7th century Sanskrit poet

Magha (c. 7th century) (माघ, ) was a Sanskrit poet at King Varmalata's court at Shrimala, the then-capital of Gujarat (presently in Rajasthan state). Magha was born in a Shrimali Brahmin family. He was the son of Dattaka Sarvacharya and the grandson of Suprabhadeva. His epic poem (mahākāvya) Shishupala Vadha, in 20 sargas (cantos), is based on the Mahabharata episode in which Krishna uses his chakra (disc) to behead the defiant king Shishupala. He is thought to have been inspired by, and is often compared with, Bharavi.

==Life and work==
Māgha's fame rests entirely on the Shishupala Vadha. Vallabhadeva and Kshemendra quote some verses that are not found in the Shishupala Vadha as that of Māgha, so it is believed that Māgha wrote some other works that are now lost.

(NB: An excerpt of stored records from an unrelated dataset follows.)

/-- The slot and the 48 bits that encode a slot operation (R112, R144 to R153); none for an event, which no bundle
holds. -/
def encode (i : Instr) : Option (Slot × Field) :=
  match i with
  | .bra f => some (.k, f.pack 0x01)
  | .brc f => some (.k, f.pack 0x02)
  | .brcN f => some (.k, f.pack 0x02)
  | .brdAny f => some (.k, f.pack 0x03)
  | .brdAll f => some (.k, f.pack 0x03)
  | .brdNone f => some (.k, f.pack 0x03)
  | .call f => some (.k, f.pack 0x04)
  | .ret f => some (.k, f.pack 0x05)
  | .loop f => some (.k, f.pack 0x06)
  | .mark f => some (.k, f.pack 0x07)
  | .join f => some (.k, f.pack 0x08)
  | .exit f => some (.k, f.pack 0x09)
  | .trap f => some (.k, f.pack 0x0a)
  | .wait f => some (.k, f.pack 0x10)
  | .waitt f => some (.k, f.pack 0x11)
  | .barw f => some (.k, f.pack 0x12)
  | .bara f => some (.k, f.pack 0x13)
  | .csync f => some (.k, f.pack 0x14)
  | .fence f => some (.k, f.pack 0x15)
  | .grow f => some (.k, f.pack 0x18)
  | .shrink f => some (.k, f.pack 0x19)
  | .clkdiv f => some (.k, f.pack 0x1a)
  | .gust f => some (.k, f.pack 0x1b)
  | .gustrel f => some (.k, f.pack 0x1c)
  | .rdcnt f => some (.k, f.pack 0x1d)
  | .sysrd f => some (.k, f.pack 0x30)
  | .syswr f => some (.k, f.pack 0x31)
  | .intreq f => some (.k, f.pack 0x31)
  | .dtinv f => some (.k, f.pack 0x31)
  | .eret f => some (.k, f.pack 0x32)
  | .freezeStop f => some (.k, f.pack 0x33)
  | .freezeResume f => some (.k, f.pack 0x33)
  | .freezeSave f => some (.k, f.pack 0x33)
  | .sAdd f => some (.s, f.pack 0x01)
  | .sSub f => some (.s, f.pack 0x02)
  | .sMul f => some (.s, f.pack 0x03)
  | .mulh f => some (.s, f.pack 0x04)
  | .sAnd f => some (.s, f.pack 0x05)
  | .sOr f => some (.s, f.pack 0x06)
  | .sXor f => some (.s, f.pack 0x07)
  | .andn f => some (.s, f.pack 0x08)
  | .sShl f => some (.s, f.pack 0x09)
  | .sShr f => some (.s, f.pack 0x0a)
  | .sSar f => some (.s, f.pack 0x0b)
  | .rotl f => some (.s, f.pack 0x0c)
  | .sMin f => some (.s, f.pack 0x0d)
  | .sMax f => some (.s, f.pack 0x0e)
  | .cmp f => some (.s, f.pack 0x0f)
  | .plog f => some (.s, f.pack 0x10)
  | .sSel f => some (.s, f.pack 0x11)
  | .lea f => some (.s, f.pack 0x12)
  | .bfx f => some (.s, f.pack 0x13)
  | .bfi f => some (.s, f.pack 0x14)
  | .clz f => some (.s, f.pack 0x15)
  | .popc f => some (.s, f.pack 0x16)
  | .movv f => some (.s, f.pack 0x17)
  | .movq f => some (.s, f.pack 0x18)
  | .srd f => some (.s, f.pack 0x19)
  | .swr f => some (.s, f.pack 0x1a)
  | .li f => some (.s, f.pack 0x28)
  | .liS f => some (.s, f.pack 0x28)
  | .liHi f => some (.s, f.pack 0x28)
  | .iadd sl f => some (sl.slot, f.pack 0x01)
  | .isub sl f => some (sl.slot, f.pack 0x02)
  | .imul sl f => some (sl.slot, f.pack 0x03)
  | .imad sl f => some (sl.slot, f.pack 0x04)
  | .imin sl f => some (sl.slot, f.pack 0x05)
  | .imax sl f => some (sl.slot, f.pack 0x06)
  | .iabs sl f => some (sl.slot, f.pack 0x07)
  | .vAnd sl f => some (sl.slot, f.pack 0x08)
  | .vOr sl f => some (sl.slot, f.pack 0x09)
  | .vXor sl f => some (sl.slot, f.pack 0x0a)
  | .vShl sl f => some (sl.slot, f.pack 0x0b)
  | .vShr sl f => some (sl.slot, f.pack 0x0c)
  | .vSar sl f => some (sl.slot, f.pack 0x0d)
  | .icmp sl f => some (sl.slot, f.pack 0x0e)
  | .iaddImm sl f => some (sl.slot, f.pack 0x11)
  | .isubImm sl f => some (sl.slot, f.pack 0x12)
  | .imulImm sl f => some (sl.slot, f.pack 0x13)
  | .vAndImm sl f => some (sl.slot, f.pack 0x18)
  | .vOrImm sl f => some (sl.slot, f.pack 0x19)
  | .vXorImm sl f => some (sl.slot, f.pack 0x1a)
  | .vShlImm sl f => some (sl.slot, f.pack 0x1b)
  | .vShrImm sl f => some (sl.slot, f.pack 0x1c)
  | .vSarImm sl f => some (sl.slot, f.pack 0x1d)
  | .fadd sl f => some (sl.slot, f.pack 0x30)
  | .fsub sl f => some (sl.slot, f.pack 0x31)
  | .fmul sl f => some (sl.slot, f.pack 0x32)
  | .ffma sl f => some (sl.slot, f.pack 0x33)
  | .fmin sl f => some (sl.slot, f.pack 0x34)
  | .fmax sl f => some (sl.slot, f.pack 0x35)
  | .fcmp sl f => some (sl.slot, f.pack 0x36)
  | .fclass sl f => some (sl.slot, f.pack 0x37)
  | .vSel sl f => some (sl.slot, f.pack 0x40)
  | .mov sl f => some (sl.slot, f.pack 0x41)
  | .movImm sl f => some (sl.slot, f.pack 0x47)
  | .bcast sl f => some (sl.slot, f.pack 0x42)
  | .qpop sl f => some (sl.slot, f.pack 0x59)
  | .perm sl f => some (sl.slot, f.pack 0x43)
  | .rowshUp sl f => some (sl.slot, f.pack 0x44)
  | .rowshDown sl f => some (sl.slot, f.pack 0x44)
  | .trans sl f => some (sl.slot, f.pack 0x45)
  | .shape f => some (.va, f.pack 0x46)
  | .cvt sl f => some (sl.slot, f.pack 0x50)
  | .pcvt2 sl f => some (sl.slot, f.pack 0x51)
  | .pcvt4 sl f => some (sl.slot, f.pack 0x52)
  | .pcvt8 sl f => some (sl.slot, f.pack 0x53)
  | .vredAdd sl f => some (sl.slot, f.pack 0x58)
  | .vredMax sl f => some (sl.slot, f.pack 0x58)
  | .rngu sl f => some (sl.slot, f.pack 0x5a)
  | .rngb sl f => some (sl.slot, f.pack 0x5b)
  | .kclr sl f => some (sl.slot, f.pack 0x60)
  | .kacc sl f => some (sl.slot, f.pack 0x61)
  | .kmac sl f => some (sl.slot, f.pack 0x62)
  | .krd sl f => some (sl.slot, f.pack 0x63)
  | .kscan sl f => some (sl.slot, f.pack 0x64)
  | .exp2 f => some (.f, f.pack 0x01)
  | .exp f => some (.f, f.pack 0x02)
  | .log2 f => some (.f, f.pack 0x03)
  | .rcp f => some (.f, f.pack 0x04)
  | .rsqrt f => some (.f, f.pack 0x05)
  | .sqrt f => some (.f, f.pack 0x06)
  | .sin f => some (.f, f.pack 0x07)
  | .cos f => some (.f, f.pack 0x08)
  | .tanh f => some (.f, f.pack 0x09)
  | .sigm f => some (.f, f.pack 0x0a)
  | .gelu f => some (.f, f.pack 0x0b)
  | .mprg f => some (.f, f.pack 0x10)
  | .rstat f => some (.f, f.pack 0x18)
  | .smax f => some (.f, f.pack 0x19)
  | .smaxM f => some (.f, f.pack 0x19)
  | .rnormRms f => some (.f, f.pack 0x1a)
  | .rnormLayer f => some (.f, f.pack 0x1a)
  | .tswap f => some (.f, f.pack 0x1f)
  | .ldst f => some (.m, f.pack 0x01)
  | .mswap f => some (.m, f.pack 0x02)
  | .mcfgAcc f => some (.m, f.pack 0x03)
  | .mcfgFwd f => some (.m, f.pack 0x03)
  | .mloop f => some (.m, f.pack 0x04)
  | .madv f => some (.m, f.pack 0x05)
  | .mzero f => some (.m, f.pack 0x06)
  | .mcvt f => some (.m, f.pack 0x07)
  | .ld f => some (.l, f.pack 0x01)
  | .st f => some (.l, f.pack 0x02)
  | .ldu f => some (.l, f.pack 0x03)
  | .stu f => some (.l, f.pack 0x04)
  | .pf f => some (.l, f.pack 0x05)
  | .ldb f => some (.l, f.pack 0x08)
  | .stb f => some (.l, f.pack 0x09)
  | .aadd f => some (.l, f.pack 0x10)
  | .afadd f => some (.l, f.pack 0x11)
  | .amin f => some (.l, f.pack 0x12)
  | .amax f => some (.l, f.pack 0x13)
  | .aand f => some (.l, f.pack 0x14)
  | .aor f => some (.l, f.pack 0x15)
  | .axor f => some (.l, f.pack 0x16)
  | .axchg f => some (.l, f.pack 0x17)
  | .acas f => some (.l, f.pack 0x18)
  | .copy f => some (.x, f.pack 0x01)
  | .copyr f => some (.x, f.pack 0x02)
  | .gath f => some (.x, f.pack 0x03)
  | .resv f => some (.x, f.pack 0x04)
  | .rels f => some (.x, f.pack 0x05)
  | .tbld f => some (.x, f.pack 0x06)
  | .put f => some (.x, f.pack 0x08)
  | .get f => some (.x, f.pack 0x09)
  | .signalSet f => some (.x, f.pack 0x0a)
  | .signalAdd f => some (.x, f.pack 0x0a)
  | .launch f => some (.x, f.pack 0x0b)
  | .hld f => some (.h, f.pack 0x01)
  | .hst f => some (.h, f.pack 0x02)
  | .hmov f => some (.h, f.pack 0x03)
  | .hbind f => some (.h, f.pack 0x04)
  | .hperm f => some (.h, f.pack 0x05)
  | .hbun f => some (.h, f.pack 0x06)
  | .hthr f => some (.h, f.pack 0x07)
  | .hclrc f => some (.h, f.pack 0x08)
  | .hrand f => some (.h, f.pack 0x09)
  | .hdist f => some (.h, f.pack 0x0a)
  | .htie f => some (.h, f.pack 0x0b)
  | .hnear f => some (.h, f.pack 0x10)
  | .csyncRelease _ _ _ _ => none
  | .shrinkRelease _ _ => none
  | .tlbInvalidatePage _ _ _ => none
  | .tlbInvalidatePartition _ _ => none
  | .migratePage _ _ _ => none
  | .setDirtyLog _ _ _ => none
  | .ldstComplete _ _ => none
  | .tileOpStart _ => none
  | .tileOpComplete _ _ => none
  | .loadComplete _ _ _ => none
  | .storeComplete _ _ _ => none
  | .copyBegin _ _ => none
  | .copyBytesLand _ _ _ => none
  | .copyComplete _ _ => none
  | .hAsyncComplete _ _ => none
  | .exposedWriteLand _ => none
  | .strokeFetch _ _ => none
  | .quillRefill _ _ _ _ => none
  | .strokeGrant _ => none
  | .userTrapDelivery _ _ => none
  | .warpRetire _ _ => none
  | .blockRetire _ _ => none
  | .launchComplete _ => none
  | .blockClaim _ _ _ => none
  | .blockPlace _ _ _ => none
  | .ageingInterval _ => none
  | .warpAgeing _ _ => none
  | .victimResume _ _ => none
  | .pageWalk _ _ _ => none
  | .replay _ _ => none
  | .blockRestore _ _ _ => none
  | .thermalMigration _ _ _ => none
  | .errorRetry _ _ => none
  | .coreLoss _ => none
  | .retentionEntry _ => none
  | .retentionExit _ _ => none
  | .leaseExpiry _ _ => none
  | .lullEntry _ _ => none
  | .lullExit _ _ => none
  | .thermalThrottle _ _ => none
  | .clusterTrip _ _ => none
  | .tripEnd _ _ => none
  | .divisorSwitch _ => none
  | .currentLevelUpdate _ _ => none
  | .droopStretch _ => none
  | .ballastStart _ => none
  | .ballastRampEnd => none
  | .partitionEnable _ _ => none
  | .partitionReset _ => none
  | .qosChange _ _ => none
  | .ctxctlSuspend _ => none
  | .ctxctlResume _ => none
  | .hostRegisterWrite _ _ _ => none
  | .sqTail _ _ _ _ => none
  | .nop _ => none
  | .load _ => none
  | .kick _ => none
  | .unload _ => none
  | .ringEntryInvalid _ => none
  | .msixUnmask _ _ => none
  | .remoteAccessArrival _ _ => none
  | .hostBridgeAccess _ _ => none
  | .l2Eviction _ _ => none
  | .remoteRequestTimeout _ _ => none
  | .linkCrcRetry _ _ _ => none
  | .firmwareUpdate _ => none
  | .firmwareTakeover => none
  | .firmwareFailover => none
  | .packageBoot _ => none
  | .getVersion => none
  | .getCapabilities => none
  | .negotiateAlgorithms _ _ => none
  | .getDigests => none
  | .getCertificate _ _ _ => none
  | .challenge _ _ => none
  | .getMeasurements _ => none
  | .traceFillWrite _ _ => none
  | .traceSample _ => none
  | .breakpointHit _ _ => none
  | .breakpointResume _ _ => none
  | .migrationLineCopy _ => none
  | .throttleRelease _ _ => none
  | .hostCompletionTimeout _ => none
  | .freezeDone _ => none
  | .partitionResetDone _ => none
  | .ctxctlDone _ => none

Unlike most Indian poets who give no autobiographical details or allude to any contemporary events, Māgha gives some autobiographical details in the concluding five verses of the work (known as the Praśasti). The verses inform that his father was Dattaka and his grandfather was Suprabhadeva, a minister at the court of a king whose name is mentioned in different editions as Varmalāta, Dharmanābha, Dharmanātha, Varmalākhya, etc. These verses are therefore called the nija-vaṃśa-varṇana or kavi-vaṃśa-varṇana by commentators.

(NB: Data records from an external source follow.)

-- ==== Sys2Proof/Machine/Flags.lean ====
section
/-! DEFINITION. The sticky flags and modes of `fpc` (spec/02_program_state.md R57 to R59). -/

namespace Sys2Proof.Machine

/-- Flags at their places in `fpc` (R57). -/
abbrev Flags := BitVec 64

def flNv : Flags := 0x10
def flDz : Flags := 0x20
def flOf : Flags := 0x40
def flUf : Flags := 0x80
def flNx : Flags := 0x100
def flKov : Flags := 0x200
/-- The row flag of row i; rows 0 to 31 have one (R57, R58). -/
def flRow (i : Nat) : Flags := if i < 32 then BitVec.ofNat 64 (2 ^ (32 + i)) else 0
/-- A flag when a condition holds. -/
def flIf (b : Bool) (f : Flags) : Flags := if b then f else 0

/-- Flags merged into `fpc` (R59). -/
def Warp.merge (w : Warp) (f : Flags) : Warp := { w with fpc := w.fpc ||| f }

/-- Rounding modes of rm (R57). -/
inductive Mode where
  | nearest | zero | up | down | stochastic
  deriving DecidableEq, Repr

/-- A code of rm; 0b101 to 0b111 are stored as 0b000 (R58). -/
def Mode.ofCode : Nat → Mode
  | 1 => .zero | 2 => .up | 3 => .down | 4 => .stochastic | _ => .nearest
/-- The mode of every operation but a conversion (R58, R82). -/
def Mode.plain : Mode → Mode
  | .stochastic => .nearest
  | m => m

/-- The rounding mode and FTZ bit a warp holds. -/
def Warp.mode (w : Warp) : Mode := Mode.ofCode (bitsN w.fpc 2 0)
def Warp.ftz (w : Warp) : Bool := w.fpc.getLsbD 3

/-- The value `fpc` takes from a write: reserved bits ignored (R6), rm above 0b100 stored as 0b000 (R58). -/
def fpcOf (x : Word) : Word :=
  let y := x &&& 0xFFFFFFFF000003FF
  if 4 < bitsN y 2 0 then y &&& ~~~7 else y

end Sys2Proof.Machine
end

According to tradition, Māgha was a native of Gujarat, born in Shrimal Nagar, present day Bhinmal, in district Jalore, Rajasthan.

By his own accounts and that of others, he was born wealthy and lived a carefree life, although according to one legend, he died in poverty.

==Date==
Māgha is quoted by Anandavardhana, Bhoja, and in the Kavirajamarga, thus putting him no later than the 8th century. Pathak notes that he alludes to the Kāśikāvṛtti and its commentary Nyāsa, the latter of which is not mentioned by I-Tsing and thus must have been written after his departure from India in 695 CE. Thus, Pathak puts Māgha in the second half of the 8th century. Hermann Jacobi puts him in the 6th century. Lorenz Franz Kielhorn and others put him in the second half of the 7th century based on a written record from the present-day Rajasthan region. This record estimates King Varmalāta, whom Magha's grandfather served, as reigning the region in 625 A.D.

==Appraisal==

Māgha is highly popular with Sanskrit critics and is extensively quoted by them. His Shishupala Vadha seems to have been inspired by the Kirātārjunīya of Bharavi, and intended to emulate and even surpass it. Like Bharavi, he displays rhetorical and metrical skill more than the growth of the plot, and is noted for his intricate wordplay, textual complexity, and verbal ingenuity. He also uses a rich vocabulary, so much so that the claim has been made that his work contains every word in the Sanskrit language.
Whereas Bhāravi glorifies Shiva, Māgha glorifies Krishna; while Bhāravi uses 19 metres Māgha uses 23, like Bhāravi's 15th canto full of contrived verses Māgha introduces even more complicated verses in his 19th.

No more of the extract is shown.